Ex-Beamter Lucian Michaelis: Entlassen wegen Corona-Kritik und Zeitbetrugsvorwurf
Theo KönigEx-Beamter Lucian Michaelis: Entlassen wegen Corona-Kritik und Zeitbetrugsvorwurf
Lucian Michaelis, ehemaliger leitender Handelsaufseher in Sachsen-Anhalt, wurde 2024 nach Konflikten mit den Behörden über die Coronavirus-Politik von seinem Posten entlassen. Sein Fall erregte größere Aufmerksamkeit, als Gerichte ein Urteil wegen Zeitbetrugs bestätigten, obwohl sie andere zentrale Vorwürfe gegen ihn zurückwiesen. Die Kontroverse betraf auch seinen Vater, Martin Michaelis, einen Pfarrer, der für seinen eigenen Widerstand gegen Pandemie-Maßnahmen bekannt war.
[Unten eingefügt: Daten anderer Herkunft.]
-- ==== Sys2Proof/Machine/Handoff.lean ====
section
/-! DEFINITION. The hand-offs every block uses: a frame to the transmit queue (R172, R173), a trigger or a condition to
the Annunciator (R153, R154), and a superseding STATUS (R181). -/

namespace Sys2Proof.Machine

/-! ## Sources -/

/-- R153: an edge source takes a trigger: pending becomes set, with a new raised time, where it was not pending. -/
def raise (x : Source) (s : State) : State :=
  if (s.source x).pending then s
  else s.setSource x { s.source x with pending := true, raised := s.presentTime }

/-- R154: a level source after a new condition, taken at a time in whole seconds. -/
def SourceState.take (c : Bool) (time : Nat) (y : SourceState) : SourceState :=
  if c then
    if y.pending || y.inService || y.settled then { y with condition := true }
    else { y with condition := true, pending := true, raised := time }
  else if y.pending then { y with condition := false, pending := false }
  else if y.inService then { y with condition := false }
  else { y with condition := false, settled := false }

/-- R154: a level source under a condition that may be the one it has. -/
def SourceState.follow (c : Bool) (time : Nat) (y : SourceState) : SourceState :=
  if c = y.condition then y else y.take c time

/-- R154: a level source takes a new condition. -/
def takeCondition (x : Source) (c : Bool) (s : State) : State :=
  s.setSource x ((s.source x).take c s.presentTime)

/-! ## The transmit queue -/

/-- `e` stands before `f` in the queue: more urgent, or as urgent and made earlier (R172). -/
def QueueEntry.before (e f : QueueEntry) : Bool :=
  e.frame.urgency < f.frame.urgency || (e.frame.urgency == f.frame.urgency && e.order < f.order)

/-- An entry placed by urgency and then by enqueue order (R172). -/
def placeEntry (e : QueueEntry) : List QueueEntry → List QueueEntry
  | [] => [e]
  | f :: q => if e.before f then e :: f :: q else f :: placeEntry e q

/-- A queued entry of a kind takes new content in place (R173). -/
def supersede (f : Frame) : List QueueEntry → List QueueEntry
  | [] => []
  | e :: q => if e.frame.kind == f.kind then { e with frame := f } :: q else e :: supersede f q

/-- A new entry (R173): placed while there is room; in a full queue the last entry, which is the newest of least
urgency, gives way when it is less urgent, and otherwise the entry is dropped. Answers the queue and whether a frame
was lost. -/
def makePlace (e : QueueEntry) (q : List QueueEntry) : List QueueEntry × Bool :=
  if q.length < Config.queueSize then (placeEntry e q, false)
  else
    match q.getLast? with
    | none => (q, true)
    | some last => if e.frame.urgency < last.frame.urgency then (placeEntry e q.dropLast, true) else (q, true)

/-- A frame is lost to a full queue: TRANSMIT_OVERRUN (R173). -/
def overrunIf (lost : Bool) (s : State) : State := if lost then raise .transmitOverrun s else s

/-- R173: a frame handed to the queue. -/
def enqueue (f : Frame) (s : State) : State :=
  if f.supersedes && s.bus.queue.any (fun e => e.frame.kind == f.kind) then
    s.setBus { s.bus with queue := supersede f s.bus.queue }
  else
    let r := makePlace { frame := f, order := s.bus.nextOrder } s.bus.queue
    overrunIf r.2 (s.setBus { s.bus with queue := r.1, nextOrder := s.bus.nextOrder + 1 })

/-- R181: a request for a superseding STATUS; before the first-status delay has expired it enqueues nothing. -/
def requestStatus (s : State) : State :=
  if s.bus.announcing then enqueue (.status s.announcement) s else s

/-! ## Triggers -/

/-- R164: the DURESS frame of a source. -/
def duressFrameOf (s : State) (x : Source) (active : Bool) : Frame :=
  .duress (byteOf x.num.val) active (BitVec.ofNat 4 s.area)

/-- R153, R164: a trigger. DURESS_1 or DURESS_2 becoming pending enqueues a DURESS frame. -/
def trigger (x : Source) (s : State) : State :=
  if (x = .duress1 ∨ x = .duress2) ∧ (s.source x).pending = false then
    enqueue (duressFrameOf s x true) (raise x s)
  else raise x s

/-! ## Reservations -/

/-- A door's reservation leaves its slot and its previous broken mark is set (R111, R112). -/
def breakAt (d : DoorId) (s : State) : State :=
  if (s.reservation d).isSome then (s.setReservation d none).setBroken d true else s

/-- R112: an event that breaks every intact reservation; PAIR_BROKEN is triggered once when it broke any. -/
def breakReservations (s : State) : State :=
  if s.entry.resA.isSome || s.entry.resB.isSome then trigger .pairBroken (breakAt .b (breakAt .a s)) else s

/-! ## Doubt -/

/-- R124, R126, R127: the doubtful flag becomes set; the cause is taken when it was clear. -/
def setDoubt (c : DoubtCause) (s : State) : State :=
  if s.roster.doubtful then s else s.setRoster { s.roster with doubtful := true, cause := c }

end Sys2Proof.Machine
end

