-- ==== Sys2Proof/Machine/Passage.lean ====
section
/-! DEFINITION. Passages: what the Occupancy Roster does with each hand-off (chapter 7), the door machines, the
interlock and lockout at the doors (chapter 5), and the credit hand-over (R90). -/

namespace Sys2Proof.Machine

/-! ## The roster -/

/-- A holder has an entry (R104). -/
def onRoster (r : Roster) (id : Nat) : Bool := r.entries.any (fun e => e.holder.id == id)

/-- R123, R124: one holder of an entry hand-off: kept if present, appended if there is room, and otherwise doubt. -/
def admitHolder (time : Nat) (s : State) (h : Holder) : State :=
  if onRoster s.roster h.id then s
  else if s.roster.entries.length < Config.rosterSize then
    s.setRoster { s.roster with entries := s.roster.entries ++ [{ holder := h, time := time }] }
  else setDoubt .overCapacity s

/-- R123: the entry hand-off of a credit, holder by holder in the credit's order. -/
def rosterEntry (holders : List Holder) (s : State) : State := holders.foldl (admitHolder s.presentTime) s

/-- R130: no escort remains and an escortee does. -/
def escortGone (entries : List RosterEntry) : Bool :=
  entries.any (fun e => e.holder.escorted) && !entries.any (fun e => e.holder.escortCapable)

/-- R125, R130: an identified exit. -/
def identifiedExit (id : Nat) (s : State) : State :=
  match s.roster.entries.find? (fun e => e.holder.id == id) with
  | none => trigger .rosterMismatch s
  | some e =>
    let rest := s.roster.entries.filter (fun e => e.holder.id != id)
    let s := s.setRoster { s.roster with entries := rest }
    if e.holder.escortCapable && escortGone rest then trigger .escortLeft s else s

/-- R126: an anonymous exit. -/
def anonymousExit (s : State) : State :=
  match s.roster.entries with
  | [] => s
  | [_] => s.setRoster { s.roster with entries := [] }
  | _ :: _ :: _ => setDoubt .anonymousExit s

/-! ## Releasing and relocking -/

/-- R83: a door is released under a credit. -/
def releaseDoor (d : DoorId) (c : Credit) (s : State) : State :=
  s.setDoor d { s.door d with
    state := .released, strike := true, window := some (s.now + Config.sec s.img.tr), heldTimer := none
    credit := some { c with granted := s.now } }

/-- R88: a door in SECURE: strike off, timers stopped, no credit. -/
def Door.secured (x : Door) : Door :=
  { x with state := .secure, strike := false, window := none, heldTimer := none, credit := none }

/-- R92: a pending request is eligible: its own door is SECURE and its partner SECURE or absent. -/
def eligible (s : State) (d : DoorId) : Bool :=
  (s.door d).request.isSome && (s.door d).state == .secure &&
    ((s.door (partner d)).state == .secure || (s.door (partner d)).absent)

/-- R91, R92: a pending request is granted: it leaves its slot and its door is released under its credit. -/
def grantRequest (d : DoorId) (s : State) : State :=
  match (s.door d).request with
  | none => s
  | some r => releaseDoor d r.credit (s.setDoor d { s.door d with request := none, lastPending := .granted })

/-- R79: how many steps a request's order lies behind the counter, mod 65536. -/
def stepsBehind (s : State) (d : DoorId) : Nat :=
  match (s.door d).request with
  | none => 0
  | some r => (s.doors.counter - r.order).toNat

/-- R92: the interlock test. Of the eligible requests the earlier is granted; the door is then RELEASED, so no other is
eligible and the test ends. -/
def interlockTest (s : State) : State :=
  if eligible s .a then
    if eligible s .b ∧ stepsBehind s .a < stepsBehind s .b then grantRequest .b s else grantRequest .a s
  else if eligible s .b then grantRequest .b s
  else s

/-- R88: a door enters SECURE, and the interlock test is made. -/
def secureDoor (d : DoorId) (s : State) : State := interlockTest (s.setDoor d (s.door d).secured)

/-- R95: a credit consummated at door A is handed to the roster; one at door B is handed to no one. -/
def consummate (d : DoorId) (s : State) : State :=
  match d, (s.door d).credit with
  | .a, some c =>
    match c.kind with
    | .entry => rosterEntry c.holders s
    | .egress =>
      match c.holders with
      | h :: _ => identifiedExit h.id s
      | [] => s
    | .exitRequest => anonymousExit s
  | .a, none => s
  | .b, _ => s

/-- R86: the hand-offs of an entry to HELD_OPEN: doubt, and the door alarm that breaks reservations (R112). The held
condition follows from the state, so the roster is in doubt before a lockdown that the condition brings: DESIGN CHOICE
(log entry 21). -/
def enterHeldOpen (d : DoorId) (s : State) : State :=
  breakReservations (setDoubt (heldCause d)
    (s.setDoor d { s.door d with state := .heldOpen, strike := false, window := none, heldTimer := none }))

/-- R87: a SECURE door is opened without a release. The roster is in doubt before a lockdown that the forced source brings
is evaluated: DESIGN CHOICE (log entry 21). -/
def forceDoor (d : DoorId) (s : State) : State :=
  breakReservations (setDoubt (forcedCause d) (trigger (forcedSource d)
    (s.setDoor d { s.door d with state := .forced, contactOpen := true })))

/-! ## Credits -/

/-- The Door Controller's answer to a credit (R90). -/
inductive CreditAnswer where
  | busy
  | locked
  | released
  | pending
deriving DecidableEq, Repr

/-- R90, R103: the door is not SECURE or its pending slot is occupied. -/
def doorBusy (s : State) (d : DoorId) : Bool := (s.door d).state != .secure || (s.door d).request.isSome

/-- R90: a credit enters the door's pending slot with the next request order. -/
def pendCredit (d : DoorId) (c : Credit) (s : State) : State :=
  let s := s.setDoors { s.doors with counter := s.doors.counter + 1 }
  s.setDoor d { s.door d with
    request := some {
      credit := c, order := s.doors.counter, since := s.now, wait := s.now + Config.sec s.img.tr }
    lastPending := .noOutcome }

/-- R90: the tests of a credit handed over, and the Door Controller's answer. -/
def handCredit (d : DoorId) (c : Credit) (s : State) : CreditAnswer × State :=
  if doorBusy s d then (.busy, s)
  else if c.kind = .entry ∧ (s.door d).lockout then (.locked, s)
  else if (s.door (partner d)).state = .secure ∨ (s.door (partner d)).absent then (.released, releaseDoor d c s)
  else (.pending, pendCredit d c s)

/-! ## Lockout -/

/-- R93: a pending ENTRY request is discarded with outcome LOCKOUT. -/
def Door.discardEntryRequest (x : Door) : Door :=
  match x.request with
  | some r => if r.credit.kind = .entry then { x with request := none, lastPending := .lockout } else x
  | none => x

/-- R93: the door is RELEASED under an ENTRY credit. -/
def Door.releasedForEntry (x : Door) : Bool :=
  x.state == .released && x.credit.any (fun c => c.kind == .entry)

/-- R93: what lockout on does to one door before the interlock test. -/
def Door.lockOut (x : Door) : Door :=
  if x.releasedForEntry then { x.discardEntryRequest.secured with lockout := true }
  else { x.discardEntryRequest with lockout := true }

/-- R93: lockout turns on. Pending ENTRY requests go before a withdrawn door makes the interlock test, so the test
grants no ENTRY request while lockout is held on. DEDUCED (log entry 21). -/
def lockoutOn (s : State) : State :=
  let withdrawn := s.doors.a.releasedForEntry || s.doors.b.releasedForEntry
  let s := s.setDoors { s.doors with a := s.doors.a.lockOut, b := s.doors.b.lockOut }
  if withdrawn then interlockTest s else s

/-- R93: lockout turns off: it is recorded, and nothing is restored. -/
def lockoutOff (s : State) : State :=
  s.setDoors { s.doors with a := { s.doors.a with lockout := false }, b := { s.doors.b with lockout := false } }

end Sys2Proof.Machine
end

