-- ==== Sys2Proof/Machine/Settle.lean ====
section
/-! DEFINITION. What follows at once from an event, in every block that reads what the event changed: the area
occupancy (R28), lockout (R75, R93, R112) and the cadence (R74), the level conditions (R154), the effective posture
(R141), the output lines (R145, R147) and the superseding STATUS (R139, R163, R17, R77, R132); and the remote alarm
list and the input filters, whose events another follows. The manual makes each hand-off "when the value changes";
here each is made when the value as it stands differs from the value last handed on, which the receiver holds
(DEDUCED, log entry 11). -/

namespace Sys2Proof.Machine

/-! ## Lockout and cadence -/

/-- R75: lockout is handed on or off to the doors and the entry rules when it differs from the lockout as held. -/
def settleLockout (s : State) : State :=
  if s.lockoutStage = s.doors.a.lockout then s
  else if s.lockoutStage then breakReservations (lockoutOn s) else lockoutOff s

/-- R74: the first phase of a pattern. -/
def Pattern.firstPhase : Pattern → Cadence
  | .off => .off
  | .slow => .on
  | .fast => .on
  | .continuous => .on

/-- R74: a stage with a different pattern starts it at the beginning of its ON phase. -/
def settleCadence (s : State) : State :=
  if s.stage.pattern = s.seq.pattern then s
  else s.setSeq { s.seq with
    pattern := s.stage.pattern, cadence := s.stage.pattern.firstPhase
    phaseEnd := s.stage.pattern.phaseTime.map (s.now + ·) }

/-! ## Level conditions -/

/-- R154: one level source takes its condition when it has changed. A command that changes a condition twice settles
between the two changes, so that the source takes each: DEDUCED (log entry 34). -/
def settleCondition (s : State) (x : Source) : State :=
  if s.levelCondition x = (s.source x).condition then s else takeCondition x (s.levelCondition x) s

/-- R154: every level source takes its condition. -/
def settleConditions (s : State) : State := Source.levels.foldl settleCondition s

/-! ## Effective posture -/

/-- R13: the effective alarm level of one line is recomputed. -/
def recomputeAlarm (s : State) (l : Fin 4) : State :=
  s.setLine l { s.line l with effAlarm := effectiveAlarm (s.lineCfg l) s.img.ko s.posture.effective }

/-- R13: every line's effective alarm level is recomputed. -/
def recomputeAlarms (s : State) : State := allLines.foldl recomputeAlarm s

/-- R131: the change reports an occupied or doubtful roster at a close. -/
def occupiedAtClose (before after : Posture) (r : Roster) : Bool :=
  !before.isClosed && after.isClosed && (!r.entries.isEmpty || r.doubtful)

/-- R141: the effective posture is evaluated; a new value goes to the lines, the reservations and the roster,
which looks at itself as the event has left it (R131): a door event's doubt is there already (DESIGN CHOICE, log entry
21). All that one event does to the view, the sources and the remote list is there already too, and is evaluated at once
(R142; DESIGN CHOICE, log entry 38). -/
def settlePosture (s : State) : State :=
  if s.effectiveNow = s.posture.effective then s
  else
    let t := breakReservations (recomputeAlarms (s.setPosture { s.posture with effective := s.effectiveNow }))
    if occupiedAtClose s.posture.effective s.effectiveNow s.roster then trigger .occupiedAtClose t else t

/-! ## Output lines -/

/-- R147: the comparison of a line's driven and sensed levels after one of them changed. -/
def compareOutput (now : Nat) (x : OutLine) (sense : Bool) : OutLine :=
  if x.driven = sense then { x with mismatch := none, mark := false }
  else { x with mismatch := some (now + Config.mismatchTime) }

/-- R145, R147: one line is driven at the level that now holds; a change of level is compared. -/
def settleOutput (s : State) (l : Fin 12) : State :=
  if s.driveLevel l = (s.output l).driven then s
  else s.setOutput l (compareOutput s.now { s.output l with driven := s.driveLevel l } s.pins.sense[l])

/-- The twelve general lines. -/
def allOutputs : List (Fin 12) := [0, 1, 2, 3, 4, 5, 6, 7, 8, 9, 10, 11]

/-- R145: every line is driven. -/
def settleOutputs (s : State) : State := allOutputs.foldl settleOutput s

/-! ## STATUS -/

/-- R17, R77, R132, R139, R163: a change of an announced field asks for a superseding STATUS. DEDUCED (log entry 27). -/
def settleStatus (s : State) : State :=
  if s.announcement.same s.bus.announced then s
  else requestStatus (s.setBus { s.bus with announced := s.announcement })

/-! ## The whole -/

/-- One round of hand-offs. The lines come last, so that they are driven by the values as the round leaves them. -/
def settleRound (s : State) : State := settleOutputs (settleStatus (settlePosture (settleConditions s)))

/-- Nothing is left to hand on. -/
abbrev State.Settled (s : State) : Prop :=
  (∀ x ∈ Source.levels, s.levelCondition x = (s.source x).condition) ∧
  s.effectiveNow = s.posture.effective ∧
  (∀ l ∈ allOutputs, s.driveLevel l = (s.output l).driven) ∧
  s.announcement.same s.bus.announced = true

/-- Rounds until nothing is left to hand on. A hand-off can cause another (a level alarm the overlay, the overlay a
posture, the posture a door alarm's notice), so one round may not be enough. The order
within a round is a DESIGN CHOICE (log entry 11). -/
def settleLoop : Nat → State → State
  | 0, s => s
  | n + 1, s => if s.Settled then s else settleLoop n (settleRound s)

/-- How many rounds are made at most. -/
def settleRounds : Nat := 6

/-- What follows at once from an event, while the blocks run (R192). -/
def settle (s : State) : State :=
  if s.running then settleLoop settleRounds (settleCadence (settleLockout (evalOccupancy s))) else s

/-! ## The remote alarm list -/

/-- An entry of a station and kind. -/
def RemoteEntry.matches (e : RemoteEntry) (station : Nat) (kind : RemoteKind) : Bool :=
  e.station == station && e.kind == kind

/-- R167: the oldest entry is evicted and the overflow mark becomes set. That is a removal, so what follows from one
follows at once: the overlay is handed it before the addition (R141). -/
def evictOldest (s : State) : State :=
  settle (s.setAnn { s.ann with remote := s.ann.remote.drop 1, overflow := true })

/-- R166: an entry joins as the newest, unacknowledged, arriving now. -/
def joinRemote (station : Nat) (kind : RemoteKind) (s : State) : State :=
  s.setAnn { s.ann with
    remote := s.ann.remote ++ [{ station := station, kind := kind, arrival := s.presentTime, acked := false }] }

/-- R166, R167: an addition; a full list loses its oldest entry first. -/
def addRemote (station : Nat) (kind : RemoteKind) (s : State) : State :=
  if s.ann.remote.any (fun e => e.matches station kind) then s
  else joinRemote station kind (if s.ann.remote.length < Config.remoteSize then s else evictOldest s)

/-- R166: a removal. -/
def removeRemote (station : Nat) (kind : RemoteKind) (s : State) : State :=
  s.setAnn { s.ann with remote := s.ann.remote.filter (fun e => !e.matches station kind) }

/-! ## Filtered inputs -/

/-- R80: the change of a filtered input is taken: the pin has the level that was not taken yet. `act` is what the
input's owner does with the level. -/
def takeInput (i : Input) (act : Bool → State → State) (s : State) : State :=
  act (!s.pins.level i) (s.setPins (s.pins.take i (!s.pins.level i)))

/-- R80: the filtering starts: the pin has left the level taken. -/
def startFilter (i : Input) (s : State) : State :=
  s.setPins (s.pins.setFilter i (some (s.now + Config.filterTime)))

/-- R80: the pin is back at the level taken. Within 20 ms the other level is not taken; later it has been, and the
filtering starts again. -/
def pinReturns (i : Input) (deadline : Nat) (act : Bool → State → State) (s : State) : State :=
  if deadline ≤ s.now then startFilter i (takeInput i act s) else s.setPins (s.pins.setFilter i none)

/-- R80: the pin of a filtered input moves to a level. Before the blocks run there is no filtering (log entry 13). -/
def pinMoves (i : Input) (level : Bool) (act : Bool → State → State) (s : State) : State :=
  if s.pins.raw i = level then s
  else if s.running then
    match s.pins.filter i with
    | none => startFilter i s
    | some t => pinReturns i t act s
  else s.setPins (s.pins.take i level)

/-- R53, R80, R156: what happens at a filtered input. The end of a filter's time is that of a level other than the one
taken, while the filter runs. -/
def inputEvent (i : Input) (level : Bool) (act : Bool → State → State) (e : InputEvent) (s : State) : State :=
  match e with
  | .moves dt => pinMoves i level act (s.elapse dt)
  | .held =>
    match s.pins.filter i with
    | some t => if s.pins.level i = level then s else takeInput i act (s.reach t)
    | none => s

end Sys2Proof.Machine
end

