-- ==== Sys2Proof/Machine/Alarms.lean ====
section
/-! DEFINITION. The commands of the Alarm Annunciator (chapter 9): the duress and tamper inputs, taking, restoring and
masking alarms, and the remote alarm list. -/

namespace Sys2Proof.Machine

/-! ## Inputs -/

/-- The filtered input of a duress button. -/
def duressPin : DuressInput → Input
  | .dur1 => .dur1
  | .dur2 => .dur2

/-- R156: a change of a duress input that is taken; one to made triggers its source. -/
def duressChange (d : DuressInput) (made : Bool) (s : State) : State :=
  if made ∧ s.running then settle (trigger (duressSource d) s) else s

/-- R156: a filtered change of DUR1 or DUR2. -/
def execDuressInputChange (event : InputEvent) (input : DuressInput) (made : Bool) (s : State) :
    Host.Outcome State Fault Refusal :=
  .next (inputEvent (duressPin input) made (duressChange input) event s)

/-- R156: a change of the tamper loop that is taken; an opening triggers TAMPER. -/
def tamperChange (isOpen : Bool) (s : State) : State :=
  if isOpen ∧ s.running then settle (trigger .tamper s) else s

/-- R156: a filtered change of the tamper loop. -/
def execTamperInputChange (event : InputEvent) (isOpen : Bool) (s : State) : Host.Outcome State Fault Refusal :=
  .next (inputEvent .tamper isOpen tamperChange event s)

/-! ## NEXT_ALARM -/

/-- The classes, the most urgent first. -/
def allClasses : List (Fin 6) := [0, 1, 2, 3, 4, 5]

/-- R157: the candidate that stands first in the rotation order of the most urgent class that has one. -/
def nextCandidate (s : State) : Option Source :=
  allClasses.findSome? (fun c => s.ann.rotation[c].find? s.isCandidate)

/-- R158: the source moves to the end of the order of class 0 or 2; the other orders stay. -/
def rotate (x : Source) (s : State) : State :=
  if x.cls = 0 ∨ x.cls = 2 then
    s.setAnn { s.ann with
      rotation := s.ann.rotation.set x.cls (s.ann.rotation[x.cls].filter (· != x) ++ [x]) }
  else s

/-- R158: the source is auto-restored on acknowledgement. -/
def autoRestored (s : State) (x : Source) : Bool := x.cls == 5 || (x.cls == 4 && s.img.autoRestore4)

/-- R158: the oldest unacknowledged DURESS entry is acknowledged. -/
def ackDuress : List RemoteEntry → List RemoteEntry
  | [] => []
  | e :: es => if e.isDuress && !e.acked then { e with acked := true } :: es else e :: ackDuress es

/-- R158: an acknowledged source other than PEER_DURESS. An auto-restored one keeps its in-service mark: DEDUCED (log
entry 24). -/
def SourceState.acknowledge (x : Source) (auto : Bool) (y : SourceState) : SourceState :=
  if auto then { y with pending := false, settled := y.settled || (x.kind == .level && y.condition) }
  else { y with pending := false, inService := true }

/-- R158: a selected source is acknowledged. -/
def acknowledge (x : Source) (s : State) : State :=
  if x = .peerDuress then rotate x (s.setAnn { s.ann with remote := ackDuress s.ann.remote })
  else rotate x (s.setSource x ((s.source x).acknowledge x (autoRestored s x)))

/-- R157: the station field of a NEXT_ALARM reply. -/
def alarmStation (s : State) (x : Source) : Nat :=
  if x = .peerDuress then (s.oldestDuress.map RemoteEntry.station).getD 0 else 0

/-- R157: NEXT_ALARM. With no candidate the source number is 255, and the reply's other fields, which the manual gives
no value for, are free (log entry 5). -/
def nextAlarm (_ : Unit) (s : State) : Answer × State :=
  match nextCandidate s with
  | some x =>
    (Answer.done (num1 x.num.val ++ num1 x.cls.val ++ num4 (s.raisedTime x) ++ num1 (alarmStation s x)),
      settle (acknowledge x s))
  | none => (Answer.done (num1 255 ++ freeBytes s.free 6), { s with free := s.free + 6 })

/-- R157: panel command 2. -/
def execNextAlarm (dt : Nat) (rest : PanelRest) (s : State) : Host.Outcome State Fault Refusal :=
  .next (panelCommand 2 0 noOperands nextAlarm dt rest s)

/-! ## RESTORE_ALARM and MASK_ALARM -/

/-- R159, case 4: a duress source whose button is made. -/
def buttonHeld (s : State) (x : Source) : Bool :=
  (x == .duress1 && s.pins.dur1) || (x == .duress2 && s.pins.dur2)

/-- R159, R164: an accepted restore; that of a duress source makes a DURESS frame. -/
def restoreSource (x : Source) (s : State) : State :=
  let t := s.setSource x { s.source x with inService := false }
  if x = .duress1 ∨ x = .duress2 then enqueue (duressFrameOf t x t.duressActive) t else t

/-- R159: RESTORE_ALARM, case by case. -/
def restoreAlarm (x : Source) (s : State) : Answer × State :=
  if x = .peerDuress ∧ s.isInService x then (Answer.plain .stillActive, s)
  else if s.isInService x = false then (Answer.plain .wrongState, s)
  else if x.kind = .level ∧ (s.source x).condition then (Answer.plain .stillActive, s)
  else if buttonHeld s x then (Answer.plain .stillActive, s)
  else (Answer.done [], settle (restoreSource x s))

/-- R159: panel command 3. -/
def execRestoreAlarm (dt : Nat) (rest : PanelRest) (s : State) : Host.Outcome State Fault Refusal :=
  .next (panelCommand 3 1 sourceOperand restoreAlarm dt rest s)

/-- R160: MASK_ALARM; a class 0 source cannot be masked. -/
def maskAlarm (x : Source × Bool) (s : State) : Answer × State :=
  if x.2 ∧ x.1.cls = 0 then (Answer.plain .isProtected, s)
  else (Answer.done [], settle (s.setSource x.1 { s.source x.1 with masked := x.2 }))

/-- R160: panel command 4. -/
def execMaskAlarm (dt : Nat) (rest : PanelRest) (s : State) : Host.Outcome State Fault Refusal :=
  .next (panelCommand 4 2 maskOperands maskAlarm dt rest s)

/-- R165: READ_SOURCES. -/
def readSources (_ : Unit) (s : State) : Answer × State := (Answer.done (sourcesData s), s)

/-- R165: panel command 5. -/
def execReadSources (dt : Nat) (rest : PanelRest) (s : State) : Host.Outcome State Fault Refusal :=
  .next (panelCommand 5 0 noOperands readSources dt rest s)

/-! ## The remote alarm list -/

/-- R166: a DURESS frame of DURESS_1 or DURESS_2 adds or removes the sender's entry; any other source is ignored. -/
def duressOwner (a : Nat) (f : Frame) (s : State) : State :=
  match f with
  | .duress source active _ =>
    if source = 4 ∨ source = 5 then
      if active then addRemote a .duress s else removeRemote a .duress s
    else s
  | .status .. => s
  | .releaseNotice .. => s
  | .releaseCall .. => s
  | .detect .. => s
  | .confirm .. => s
  | .posture .. => s
  | .query => s

/-- R166: a DURESS is received. -/
def execDuressFrame (dt : Nat) (bits : List Bool) (s : State) : Host.Outcome State Fault Refusal :=
  .next (receiveFrame 2 duressOwner bits (s.elapse dt))

/-- R167: READ_REMOTE_LIST clears the overflow mark and acknowledges the FIRST_ALARM entries it reports. -/
def markRead (s : State) : State :=
  s.setAnn { s.ann with
    overflow := false
    remote := s.ann.remote.map (fun e => if e.kind = .firstAlarm then { e with acked := true } else e) }

/-- R167: READ_REMOTE_LIST. -/
def readRemoteList (_ : Unit) (s : State) : Answer × State := (Answer.done (remoteData s), markRead s)

/-- R167: panel command 6. -/
def execReadRemoteList (dt : Nat) (rest : PanelRest) (s : State) : Host.Outcome State Fault Refusal :=
  .next (panelCommand 6 0 noOperands readRemoteList dt rest s)

end Sys2Proof.Machine
end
Michaelis arbeitete bis zu seiner Entlassung beim Landesamt für Verbraucherschutz. Seine Probleme begannen, nachdem er die Impfpolitik kritisiert und sich an Protesten gegen die Corona-Maßnahmen beteiligt hatte. Im Februar 2022 wurde er am Rande eines Fackelmarsches in Halberstadt gesehen – ein Ereignis, das ihm den Vorwurf einbrachte, er stehe dem rechtsextremen Spektrum nahe.
Die Gerichte wiesen später die schwerwiegendsten Anschuldigungen gegen ihn zurück, ließen das Urteil wegen Zeitbetrugs jedoch bestehen. Sie beriefen sich dabei auf einen weiten Ermessensspielraum bei Personalbeurteilungen und verwiesen auf angebliche Mängel in weichen Leistungskriterien. In der Folge verlor Michaelis seinen Beamtenstatus.
Sein Vater, Martin Michaelis, Pfarrer in Quedlinburg, hatte sich ebenfalls öffentlich gegen Pandemie-Beschränkungen ausgesprochen. Der ältere Michaelis geriet in Konflikt mit der Evangelischen Kirche und war später Mitautor eines 2025 erschienenen Sammelbands mit dem Titel „Mut zur Abweichung: Stimmen des ‚Keine Alternative‘-Widerstands“. Das Buch dokumentierte Erfahrungen politischer Mundtotmachung, darunter auch seine eigenen.
Beide Männer bezogen sich in ihrem Widerstand auf lutherische Lehren und argumentierten, dass das Gewissen moralische Entscheidungen leiten solle. Ihr Widerstand spiegelte die gemeinsame Überzeugung wider, gegen Politik vorzugehen, die sie als ungerecht empfanden.
Die Entlassung von Lucian Michaelis folgte auf eine Reihe von Auseinandersetzungen über seine Haltung zu den Pandemie-Maßnahmen. Zwar wiesen die Gerichte die meisten Vorwürfe zurück, doch das Urteil wegen Zeitbetrugs blieb bestehen und beendete seine Beamtenlaufbahn. Die öffentliche Opposition seines Vaters und die religiösen Überzeugungen der Familie spielten eine zentrale Rolle für ihren Widerstand.